Response to pentavalent antimony (Sb) chemotherapya
Role of GzmA versus GzmB in B6 mice.In contrast to perforin−/− mice, B6 mice doubly deficient in GzmA and Gzm B cluster (GzmA×B cluster DKO mice) showed two defects in early-stage liver infection—impaired control of parasite replication (Fig. 2B) and minimal mononuclear cell recruitment (Fig. 3 and 4; see also Fig. S1 in the supplemental material). The same defects were expressed in B6 mice deficient in GzmB cluster alone but not in those deficient only in GzmA. Liver parasite burdens were higher at weeks 2 to 3 in GzmA×B cluster DKO mice than in GzmB cluster−/− mice (Fig. 2B) but were not significantly different (P > 0.05), a finding consistent with a minimal antileishmanial role for GzmA. At week 2, few parasitized liver foci in DKO or GzmB cluster−/− mice had attracted mononuclear cells (3% ± 1% and 7% ± 3%, respectively, versus 84% ± 6% in WT mice [P < 0.05]), resulting in 6- to 8-fold fewer granulomas than in WT mice (Fig. 3 and 4). In contrast, the initial tissue inflammatory reaction at week 2 was intact in GzmA−/− mice, with 73% ± 5% of infected foci showing recruited cells.
GzmB cluster−/− mice are deficient in GzmB, -C, and -F (38); the latter two are considered “minor” granzymes. B6 GzmB−/− mice (deficient in GzmB alone [36]) behaved similarly to B6 GzmB cluster−/− mice, displaying the same two defects in the initial control of infection (see Fig.

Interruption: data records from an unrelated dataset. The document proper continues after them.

theorem execOutputCrosscheckFault_inv {r : Side} (hI : s.Inv pq) : ∃ s1, execOutputCrosscheckFault r s = .next s1 ∧ s1.Inv pq := by
  unfold execOutputCrosscheckFault
  refine ⟨_, rfl, ?_⟩
  repeat' first
    | with_reducible assumption
    | with_reducible apply State.modCen_inv
    | with_reducible apply State.cenInt_inv
    | with_reducible apply State.event_inv
    | split

theorem State.nodeSync_inv {r : Side} (hI : s.Inv pq) : (State.nodeSync s r).Inv pq := by
  unfold State.nodeSync
  repeat' first
    | with_reducible assumption
    | with_reducible apply State.modCen_inv
    | with_reducible apply State.syncFail_inv
    | split

theorem execNodeSync_inv {r : Side} (hI : s.Inv pq) : ∃ s1, execNodeSync r s = .next s1 ∧ s1.Inv pq := by
  unfold execNodeSync
  refine ⟨_, rfl, ?_⟩
  repeat' first
    | with_reducible assumption
    | with_reducible apply State.nodeSync_inv
    | split

theorem State.copyNodes_inv {r : Side} (hI : s.Inv pq) : (State.copyNodes s r).Inv pq := by
  unfold State.copyNodes
  repeat' first
    | with_reducible assumption
    | (extract_lets +onlyGivenNames x1; clear_value x1)
    | with_reducible apply State.modCen_inv

theorem execNodeSyncDone_inv {r : Side} (hI : s.Inv pq) : ∃ s1, execNodeSyncDone r s = .next s1 ∧ s1.Inv pq := by
  unfold execNodeSyncDone
  refine ⟨_, rfl, ?_⟩
  repeat' first
    | with_reducible assumption
    | with_reducible apply State.copyNodes_inv
    | with_reducible apply State.syncFail_inv
    | split

theorem State.traceCfg_inv {r : Side} {k : Quad} {data : Word} (hI : s.Inv pq) : (State.traceCfg s r k data).Inv pq := by
  unfold State.traceCfg
  repeat' first
    | with_reducible assumption
    | (extract_lets +onlyGivenNames s1; refine State.Inv.cut (s := s1) (q := pq) ?_ (fun _ => ?_); rotate_left; clear_value s1; rotate_left; dsimp -zeta only [s1]; clear s1)
    | with_reducible apply State.modTrace_inv
    | split

theorem execTraceArm_inv {r : Side} {data : Word} (hI : s.Inv pq) : ∃ s1, execTraceArm r data s = .next s1 ∧ s1.Inv pq := by
  unfold execTraceArm
  refine ⟨_, rfl, ?_⟩
  repeat' first
    | with_reducible assumption
    | with_reducible apply State.traceCfg_inv
    | split

theorem execTraceForce_inv {r : Side} {data : Word} (hI : s.Inv pq) : ∃ s1, execTraceForce r data s = .next s1 ∧ s1.Inv pq := by
  unfold execTraceForce
  refine ⟨_, rfl, ?_⟩
  repeat' first
    | with_reducible assumption
    | with_reducible apply State.traceCfg_inv
    | split

theorem State.adoptOut_inv {r : Side} {p : Nat × Nat} (hI : s.Inv pq) : (State.adoptOut s r p).Inv pq := by
  unfold State.adoptOut
  repeat' first
    | with_reducible assumption
    | with_reducible apply State.modCen_inv
    | with_reducible apply State.toDest_inv

theorem State.adoptOutputs_inv {r : Side} {x : Option Side} (hI : s.Inv pq) : (State.adoptOutputs s r x).Inv pq := by
  unfold State.adoptOutputs
  repeat' first
    | with_reducible assumption
    | (intro x y hx; beta_reduce)
    | with_reducible apply State.adoptOut_inv
    | with_reducible apply State.Inv.foldl

end Sys2Proof.Machine
end

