-- ==== Sys2Proof/Laws/InvMonitor.lean ====
section
/-!
SUPPORT. The operations of Machine/Monitor.lean keep the invariant.
-/
set_option Elab.async false
set_option linter.unusedTactic false
set_option linter.unreachableTactic false
namespace Sys2Proof.Machine

variable {pq : List Instr} {s : State}

theorem State.monInt_inv {i : Nat} (hI : s.Inv pq) : (State.monInt s i).Inv pq := by
  unfold State.monInt
  repeat' first
    | with_reducible assumption
    | with_reducible apply State.setStat_inv

theorem State.setTrim_inv {n : Nat} {v : Byte} (hI : s.Inv pq) : (State.setTrim s n v).Inv pq := by
  unfold State.setTrim
  repeat' first
    | with_reducible assumption
    | with_reducible apply State.modMon_inv

theorem State.trimWrite_inv {data : Word} (hI : s.Inv pq) : (State.trimWrite s data).Inv pq := by
  unfold State.trimWrite
  repeat' first
    | with_reducible assumption
    | with_reducible apply State.setTrim_inv
    | with_reducible apply State.monInt_inv
    | split

theorem State.calWrite_inv {r : Side} {addr : Nat} {bs : List Byte} (hI : s.Inv pq) : (State.calWrite s r addr bs).Inv pq := by
  unfold State.calWrite
  repeat' first
    | with_reducible assumption
    | with_reducible apply State.dramWrite_inv
    | split

theorem State.calOutcome_inv {r : Side} {addr : Nat} {outcome : Nat} {reason : Nat} (hI : s.Inv pq) : (State.calOutcome s r addr outcome reason).Inv pq := by
  unfold State.calOutcome
  repeat' first
    | with_reducible assumption
    | with_reducible apply State.calWrite_inv

theorem State.openWindow_inv {a : Side} (hI : s.Inv pq) : (State.openWindow s a).Inv pq := by
  unfold State.openWindow
  repeat' first
    | with_reducible assumption
    | with_reducible apply State.modMon_inv
    | with_reducible apply State.modMtr_inv
    | split

theorem State.calTakeCover_inv {x : CalRun} (hI : s.Inv pq) : (State.calTakeCover s x).Inv pq := by
  unfold State.calTakeCover
  repeat' first
    | with_reducible assumption
    | with_reducible apply State.spareTake_inv
    | with_reducible apply State.modReg_inv
    | with_reducible apply State.sparePlace_inv
    | with_reducible apply State.openWindow_inv
    | split

theorem State.calReturnCover_inv {x : CalRun} (hI : s.Inv pq) : (State.calReturnCover s x).Inv pq := by
  unfold State.calReturnCover
  repeat' first
    | with_reducible assumption
    | (intro x hx; beta_reduce)
    | with_reducible apply State.modTile_inv
    | with_reducible apply State.modReg_inv
    | with_reducible apply State.modMtr_inv
    | with_reducible apply State.dropWindow_inv
    | split

theorem State.modRun_inv {addr : Nat} {f : CalRun → CalRun} (hI : s.Inv pq) : (State.modRun s addr f).Inv pq := by
  unfold State.modRun
  repeat' first
    | with_reducible assumption
    | with_reducible apply State.modMon_inv

theorem State.calEnd_inv {x : CalRun} (hI : s.Inv pq) : (State.calEnd s x).Inv pq := by
  unfold State.calEnd
  repeat' first
    | with_reducible assumption
    | with_reducible apply State.calReturnCover_inv
    | with_reducible apply State.modMon_inv

theorem State.calBegin_inv {r : Side} {addr : Nat} {d : CalDesc} {t : Quad} (hI : s.Inv pq) : (State.calBegin s r addr d t).Inv pq := by
  unfold State.calBegin
  repeat' first
    | with_reducible assumption
    | (extract_lets +onlyGivenNames s1; refine State.Inv.cut (s := s1) (q := pq) ?_ (fun _ => ?_); rotate_left; clear_value s1; rotate_left; dsimp -zeta only [s1]; clear s1)
    | (extract_lets +onlyGivenNames x1; clear_value x1)
    | with_reducible apply State.calOutcome_inv
    | with_reducible apply State.modMon_inv
    | with_reducible apply State.modRun_inv
    | with_reducible apply State.calTakeCover_inv
    | split

theorem execCalibrationStart_inv {r : Side} {addr : BitVec 48} {t : Quad} {request : Bool} (hI : s.Inv pq) : ∃ s1, execCalibrationStart r addr t request s = .next s1 ∧ s1.Inv pq := by
  unfold execCalibrationStart
  refine ⟨_, rfl, ?_⟩
  repeat' first
    | with_reducible assumption
    | with_reducible apply State.calBegin_inv
    | with_reducible apply State.calOutcome_inv
    | with_reducible apply State.event_inv
    | split

theorem State.calPut_inv {x : CalRun} {v : Int} (hI : s.Inv pq) : (State.calPut s x v).Inv pq := by
  unfold State.calPut
  repeat' first
    | with_reducible assumption
    | (extract_lets +onlyGivenNames x1; clear_value x1)
    | with_reducible apply State.setReg_inv
    | with_reducible apply State.modLink_inv
    | with_reducible apply State.heater_inv
    | with_reducible apply State.modAng_inv
    | with_reducible apply State.setTrim_inv
    | with_reducible apply State.monInt_inv
    | split

theorem State.calInertia_inv {x : CalRun} {v : Int} (hI : s.Inv pq) : (State.calInertia s x v).Inv pq := by
  unfold State.calInertia
  repeat' first
    | with_reducible assumption
    | (extract_lets +onlyGivenNames x1; clear_value x1)
    | with_reducible apply State.calPut_inv
    | with_reducible apply State.modMon_inv
    | split

theorem State.pairApply_inv {l : Side} {rows : List (BitVec 12)} (hI : s.Inv pq) : (State.pairApply s l rows).Inv pq := by
  unfold State.pairApply
  repeat' first
    | with_reducible assumption
    | (extract_lets +onlyGivenNames x1; clear_value x1)
    | with_reducible apply State.modLink_inv

theorem State.assistFails_inv {x : CalRun} (hI : s.Inv pq) : (State.assistFails s x).Inv pq := by
  unfold State.assistFails
  repeat' first
    | with_reducible assumption
    | with_reducible apply State.modMon_inv
    | split

theorem State.calResult_inv {x : CalRun} {d : CalDesc} {v : Int} {given : Int} {pairs : List (BitVec 12)} (hI : s.Inv pq) : (State.calResult s x d v given pairs).Inv pq := by
  unfold State.calResult
  repeat' first
    | with_reducible assumption
    | (extract_lets +onlyGivenNames s1; refine State.Inv.cut (s := s1) (q := pq) ?_ (fun _ => ?_); rotate_left; clear_value s1; rotate_left; dsimp -zeta only [s1]; clear s1)
    | (extract_lets +onlyGivenNames x1; clear_value x1)
    | with_reducible apply State.calWrite_inv
    | with_reducible apply State.modRun_inv
    | with_reducible apply State.calEnd_inv
    | with_reducible apply State.calOutcome_inv
    | with_reducible apply State.event_inv
    | with_reducible apply State.assistFails_inv
    | with_reducible apply State.pairApply_inv
    | with_reducible apply State.calInertia_inv
    | split

theorem execCalibrationResult_inv {addr : BitVec 48} {res : Word} {given : Word} {pairs : List (BitVec 12)} (hI : s.Inv pq) : ∃ s1, execCalibrationResult addr res given pairs s = .next s1 ∧ s1.Inv pq := by
  unfold execCalibrationResult
  refine ⟨_, rfl, ?_⟩
  repeat' first
    | with_reducible assumption
    | with_reducible apply State.calResult_inv
    | split

theorem State.calStep_inv {x : CalRun} {d : CalDesc} (hI : s.Inv pq) : (State.calStep s x d).Inv pq := by
  unfold State.calStep
  repeat' first
    | with_reducible assumption
    | (extract_lets +onlyGivenNames s1; refine State.Inv.cut (s := s1) (q := pq) ?_ (fun _ => ?_); rotate_left; clear_value s1; rotate_left; dsimp -zeta only [s1]; clear s1)
    | (extract_lets +onlyGivenNames x1; clear_value x1)
    | with_reducible apply State.calPut_inv
    | with_reducible apply State.calEnd_inv
    | with_reducible apply State.modRun_inv
    | with_reducible apply State.calReturnCover_inv
    | split

theorem State.calApply_inv {x : CalRun} {d : CalDesc} (hI : s.Inv pq) : (State.calApply s x d).Inv pq := by
  unfold State.calApply
  repeat' first
    | with_reducible assumption
    | (extract_lets +onlyGivenNames s1; refine State.Inv.cut (s := s1) (q := pq) ?_ (fun _ => ?_); rotate_left; clear_value s1; rotate_left; dsimp -zeta only [s1]; clear s1)
    | (extract_lets +onlyGivenNames x1; clear_value x1)
    | with_reducible apply State.pairApply_inv
    | with_reducible apply State.calEnd_inv
    | with_reducible apply State.calTakeCover_inv
    | with_reducible apply State.calStep_inv
    | split

theorem execCalibrationApplyStep_inv {addr : BitVec 48} (hI : s.Inv pq) : ∃ s1, execCalibrationApplyStep addr s = .next s1 ∧ s1.Inv pq := by
  unfold execCalibrationApplyStep
  refine ⟨_, rfl, ?_⟩
  repeat' first
    | with_reducible assumption
    | with_reducible apply State.calApply_inv
    | split

theorem State.calAbort_inv {r : Side} {x : CalRun} {n : Nat} (hI : s.Inv pq) : (State.calAbort s r x n).Inv pq := by
  unfold State.calAbort
  repeat' first
    | with_reducible assumption
    | (extract_lets +onlyGivenNames s1; refine State.Inv.cut (s := s1) (q := pq) ?_ (fun _ => ?_); rotate_left; clear_value s1; rotate_left; dsimp -zeta only [s1]; clear s1)
    | with_reducible apply State.calOutcome_inv
    | with_reducible apply State.calEnd_inv
    | with_reducible apply State.event_inv

theorem State.calAbortAll_inv {p : CalRun → Bool} {n : Nat} (hI : s.Inv pq) : (State.calAbortAll s p n).Inv pq := by
  unfold State.calAbortAll
  repeat' first
    | with_reducible assumption
    | (intro x y hx; beta_reduce)
    | with_reducible apply State.calAbort_inv
    | with_reducible apply State.Inv.foldl

theorem State.calFence_inv {r : Side} (hI : s.Inv pq) : (State.calFence s r).Inv pq := by
  unfold State.calFence
  repeat' first
    | with_reducible assumption
    | (extract_lets +onlyGivenNames s1; refine State.Inv.cut (s := s1) (q := pq) ?_ (fun _ => ?_); rotate_left; clear_value s1; rotate_left; dsimp -zeta only [s1]; clear s1)
    | (extract_lets +onlyGivenNames x1; clear_value x1)
    | (intro x y hx; beta_reduce)
    | with_reducible apply State.calReturnCover_inv
    | with_reducible apply State.modMon_inv
    | with_reducible apply State.Inv.foldl

theorem execCalibrationAbort_inv {addr : BitVec 48} (hI : s.Inv pq) : ∃ s1, execCalibrationAbort addr s = .next s1 ∧ s1.Inv pq := by
  unfold execCalibrationAbort
  refine ⟨_, rfl, ?_⟩
  repeat' first
    | with_reducible assumption
    | with_reducible apply State.calAbort_inv
    | split

theorem State.vcCal_inv {data : Word} (hI : s.Inv pq) : (State.vcCal s data).Inv pq := by
  unfold State.vcCal
  repeat' first
    | with_reducible assumption
    | with_reducible apply State.setReg_inv
    | with_reducible apply State.openWindow_inv

theorem execVcCalWindow_inv {x : Accessor} {data : Word} (hI : s.Inv pq) : ∃ s1, execVcCalWindow x data s = .next s1 ∧ s1.Inv pq := by
  unfold execVcCalWindow
  refine ⟨_, rfl, ?_⟩
  repeat' first
    | with_reducible assumption
    | intro x hx
    | with_reducible apply State.access_inv
    | with_reducible apply State.vcCal_inv

theorem execVcCalDone_inv {act : Side} {ofs : BitVec 12} {us : BitVec 8} (hI : s.Inv pq) : ∃ s1, execVcCalDone act ofs us s = .next s1 ∧ s1.Inv pq := by
  unfold execVcCalDone
  refine ⟨_, rfl, ?_⟩
  repeat' first
    | with_reducible assumption
    | (extract_lets +onlyGivenNames s1; refine State.Inv.cut (s := s1) (q := pq) ?_ (fun _ => ?_); rotate_left; clear_value s1; rotate_left; dsimp -zeta only [s1]; clear s1)
    | with_reducible apply State.dropWindow_inv
    | with_reducible apply State.modReg_inv
    | with_reducible apply State.monInt_inv
    | split

theorem State.tempIn_inv {n : Nat} {t : BitVec 16} (hI : s.Inv pq) : (State.tempIn s n t).Inv pq := by
  unfold State.tempIn
  repeat' first
    | with_reducible assumption
    | with_reducible apply State.setReg_inv
    | with_reducible apply State.modReg_inv

theorem execThermalWarning_inv {n : BitVec 4} {t : BitVec 16} (hI : s.Inv pq) : ∃ s1, execThermalWarning n t s = .next s1 ∧ s1.Inv pq := by
  unfold execThermalWarning
  refine ⟨_, rfl, ?_⟩
  repeat' first
    | with_reducible assumption
    | (extract_lets +onlyGivenNames f1; refine State.Inv.fnCut2 (f := f1) (q := pq) ?_ (fun hf1 => ?_); rotate_left; clear_value f1; rotate_left; dsimp -zeta only [f1]; clear f1)
    | (extract_lets +onlyGivenNames s1; refine State.Inv.cut (s := s1) (q := pq) ?_ (fun _ => ?_); rotate_left; clear_value s1; rotate_left; dsimp -zeta only [s1]; clear s1)
    | with_reducible apply hf1
    | (intro x y hx; beta_reduce)
    | with_reducible apply State.tempIn_inv
    | with_reducible apply State.modMon_inv
    | with_reducible apply State.monInt_inv
    | with_reducible apply State.event_inv
    | split

theorem execPowerDieSensorRead_inv {t0 : BitVec 16} {t1 : BitVec 16} {t2 : BitVec 16} {t3 : BitVec 16} (hI : s.Inv pq) : ∃ s1, execPowerDieSensorRead t0 t1 t2 t3 s = .next s1 ∧ s1.Inv pq := by
  unfold execPowerDieSensorRead
  refine ⟨_, rfl, ?_⟩
  repeat' first
    | with_reducible assumption
    | intro x y hx
    | with_reducible apply State.tempIn_inv
    | with_reducible apply State.modReg_inv
    | with_reducible apply State.monInt_inv
    | with_reducible apply State.Inv.foldl
    | split

theorem execVoltageFault_inv {n : BitVec 5} {mv : BitVec 16} (hI : s.Inv pq) : ∃ s1, execVoltageFault n mv s = .next s1 ∧ s1.Inv pq := by
  unfold execVoltageFault
  refine ⟨_, rfl, ?_⟩
  repeat' first
    | with_reducible assumption
    | (extract_lets +onlyGivenNames s1; refine State.Inv.cut (s := s1) (q := pq) ?_ (fun _ => ?_); rotate_left; clear_value s1; rotate_left; dsimp -zeta only [s1]; clear s1)
    | (extract_lets +onlyGivenNames x1; clear_value x1)
    | with_reducible apply State.modMon_inv
    | with_reducible apply State.setStat_inv
    | with_reducible apply State.monInt_inv
    | with_reducible apply State.event_inv
    | split

theorem execAvsUpdate_inv {rosc : List (BitVec 16)} {ms : Bool} (hI : s.Inv pq) : ∃ s1, execAvsUpdate rosc ms s = .next s1 ∧ s1.Inv pq := by
  unfold execAvsUpdate
  refine ⟨_, rfl, ?_⟩
  repeat' first
    | with_reducible assumption
    | (extract_lets +onlyGivenNames s1; refine State.Inv.cut (s := s1) (q := pq) ?_ (fun _ => ?_); rotate_left; clear_value s1; rotate_left; dsimp -zeta only [s1]; clear s1)
    | with_reducible apply State.modMon_inv
    | with_reducible apply State.modReg_inv

theorem execAvsClamp_inv (hI : s.Inv pq) : ∃ s1, execAvsClamp s = .next s1 ∧ s1.Inv pq := by
  unfold execAvsClamp
  refine ⟨_, rfl, ?_⟩
  repeat' first
    | with_reducible assumption
    | (extract_lets +onlyGivenNames x1; clear_value x1)
    | with_reducible apply State.monInt_inv
    | with_reducible apply State.event_inv
    | split

end Sys2Proof.Machine
end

S2 in the supplemental material) and inflammatory cell influx (not shown), findings consistent with an early effect for GzmB by itself.
Initial responsiveness to antileishmanial chemotherapy was also tested at week 2; Sb-induced parasite killing was intact in both single and DKO mice (Table 1). In addition, at week 12 (10 weeks after Sb injection), few parasites were detected in WT mice or in single or double knockout mice, indicating no posttreatment relapse of residual liver infection (2 experiments with 6 to 8 mice per group [data not shown]).
By week 4, T (Th1) cell-dependent resistance and granuloma assembly is well established in the livers of WT B6 mice (1, 16, 17). At this time, intracellular parasite killing was also under way in all four groups of granzyme-deficient mice, and each proceeded to a self-cure phenotype (Fig. 2B; see also Fig. S2 in the supplemental material). At week 12, liver parasite burdens in GzmA×B cluster DKO mice were barely detectable (26 ± 11 LDU; 2 experiments with 7 mice in each). Granuloma assembly (already observed in GzmA−/− mice) was also observed at week 4 in GzmB cluster−/−, GzmB−/−, and DKO mice, exceeding the WT response and remaining prominent at week 8 (Fig. 3 and 4; see also Fig. S1 in the supplemental material) (data not shown). Taken together, these results indicate that the proinflammatory effect and antileishmanial action of GzmB, which appeared to be perforin independent, were limited to early-stage infection.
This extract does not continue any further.